= Exercise description =
Nothing other than an exact copy of the lines from the one containing "t.cycles = max" through the last line of the listing below should be written.
----------
/-- R51, R52, R59: ROLLBACK, 10 s without a command and a COMMIT that fails validation all close the transaction with a ROLLBACK
record, complete its number with its outcome, and apply nothing. -/
def Obligations.TransactionClosesUnapplied : Prop :=
  ∀ (s : State) (a : Auth) (t₀ : OpenTxn), (s.auth a).opened = some t₀ →
    (∀ h, h.auth = a → s.runsNow h .rollback → t₀.seq = h.seq →
      ∃ t, exec (.rollback h) s = .next t ∧
        AnswersOnly s t h 0x0013 (bareReply .ok) [.txn, .repl, .red] (lastResFlds a) ∧
        t.auth a = { s.auth a with
          opened := none
          lastSeq := max (s.auth a).lastSeq t₀.seq
          outcomes := (⟨t₀.seq, .ok, true, 0, 0, 0xFFFF, false, false⟩ :: (s.auth a).outcomes).take 64
          actions := (t.auth h.auth).actions } ∧
        (∀ b, b ≠ a → t.auth b = s.auth b) ∧
        t.txn = { s.txn with journal := s.txn.journal ++ [.rollback a t₀.seq false .ok 0xFFFF] } ∧
        t.fld (F.SYS_TXN_LAST_RES_STATUS (authIdx a)) = 0) ∧
    (∃ t, exec (.txnIdleTimeout a) s = .next t ∧
        OnlyParts [.regs, .cycles, .wall, .sent, .gen, .gnt, .txn, .repl, .red] s t ∧
        OnlyFlds (lastResFlds a ++ [F.SYS_FLIP_EVT_TXN_IDLE]) s t ∧ Silent s t ∧
        t.cycles = max s.cycles (t₀.lastCmd + 5000000000) ∧
        t.auth a = { s.auth a with
          opened := none
          lastSeq := max (s.auth a).lastSeq t₀.seq
          outcomes := (⟨t₀.seq, .errTimeout, true, 0, 0, 0xFFFF, false, false⟩ :: (s.auth a).outcomes).take 64 } ∧
        (∀ b, b ≠ a → t.auth b = s.auth b) ∧
        t.txn = { s.txn with journal := s.txn.journal ++ [.rollback a t₀.seq false .errTimeout 0xFFFF] } ∧
        t.fld (F.SYS_TXN_LAST_RES_STATUS (authIdx a)) = 0x10 ∧ t.flag F.SYS_FLIP_EVT_TXN_IDLE = true) ∧
    (∀ h x fi u, h.auth = a → s.runsNow h .commit → t₀.seq = h.seq → (∀ o ∈ (s.auth a).outcomes, o.seq ≠ h.seq) →
      (s.judgeMap t₀.changes).2 = false → u = (s.judgeMap t₀.changes).1.noteMapFail t₀.changes → u.validate t₀.changes = some (x, fi) →
      ∃ t, exec (.commitCmd h) s = .next t ∧
        AnswersOnly s t h 0x0012 ⟨x, .none, commitReplyBody 0 0 fi⟩ [.txn, .repl, .red]
          (lastResFlds a ++ [F.SYS_FLIP_EVT_COMMIT_FAIL, F.CMP_MAP_STAGE_CHECK_CHECK, F.CMP_MAP_FAIL_VALID,
            F.CMP_MAP_FAIL_ENTRY]) ∧
        t.auth a = { s.auth a with
          opened := none
          lastSeq := max (s.auth a).lastSeq t₀.seq
          outcomes := (⟨t₀.seq, x, false, 0, 0, fi, false, false⟩ :: (s.auth a).outcomes).take 64
          actions := (t.auth h.auth).actions } ∧
        (∀ b, b ≠ a → t.auth b = s.auth b) ∧
        t.txn = { s.txn with journal := s.txn.journal ++ [.rollback a t₀.seq false x fi] } ∧
        t.flag F.SYS_FLIP_EVT_COMMIT_FAIL = true)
----------
= Response =
        t.cycles = max s.cycles (t₀.lastCmd + 5000000000) ∧
        t.auth a = { s.auth a with
          opened := none
          lastSeq := max (s.auth a).lastSeq t₀.seq
          outcomes := (⟨t₀.seq, .errTimeout, true, 0, 0, 0xFFFF, false, false⟩ :: (s.auth a).outcomes).take 64 } ∧
        (∀ b, b ≠ a → t.auth b = s.auth b) ∧
        t.txn = { s.txn with journal := s.txn.journal ++ [.rollback a t₀.seq false .errTimeout 0xFFFF] } ∧
        t.fld (F.SYS_TXN_LAST_RES_STATUS (authIdx a)) = 0x10 ∧ t.flag F.SYS_FLIP_EVT_TXN_IDLE = true) ∧
    (∀ h x fi u, h.auth = a → s.runsNow h .commit → t₀.seq = h.seq → (∀ o ∈ (s.auth a).outcomes, o.seq ≠ h.seq) →
      (s.judgeMap t₀.changes).2 = false → u = (s.judgeMap t₀.changes).1.noteMapFail t₀.changes → u.validate t₀.changes = some (x, fi) →
      ∃ t, exec (.commitCmd h) s = .next t ∧
        AnswersOnly s t h 0x0012 ⟨x, .none, commitReplyBody 0 0 fi⟩ [.txn, .repl, .red]
          (lastResFlds a ++ [F.SYS_FLIP_EVT_COMMIT_FAIL, F.CMP_MAP_STAGE_CHECK_CHECK, F.CMP_MAP_FAIL_VALID,
            F.CMP_MAP_FAIL_ENTRY]) ∧
        t.auth a = { s.auth a with
          opened := none
          lastSeq := max (s.auth a).lastSeq t₀.seq
          outcomes := (⟨t₀.seq, x, false, 0, 0, fi, false, false⟩ :: (s.auth a).outcomes).take 64
          actions := (t.auth h.auth).actions } ∧
        (∀ b, b ≠ a → t.auth b = s.auth b) ∧
        t.txn = { s.txn with journal := s.txn.journal ++ [.rollback a t₀.seq false x fi] } ∧
        t.flag F.SYS_FLIP_EVT_COMMIT_FAIL = true)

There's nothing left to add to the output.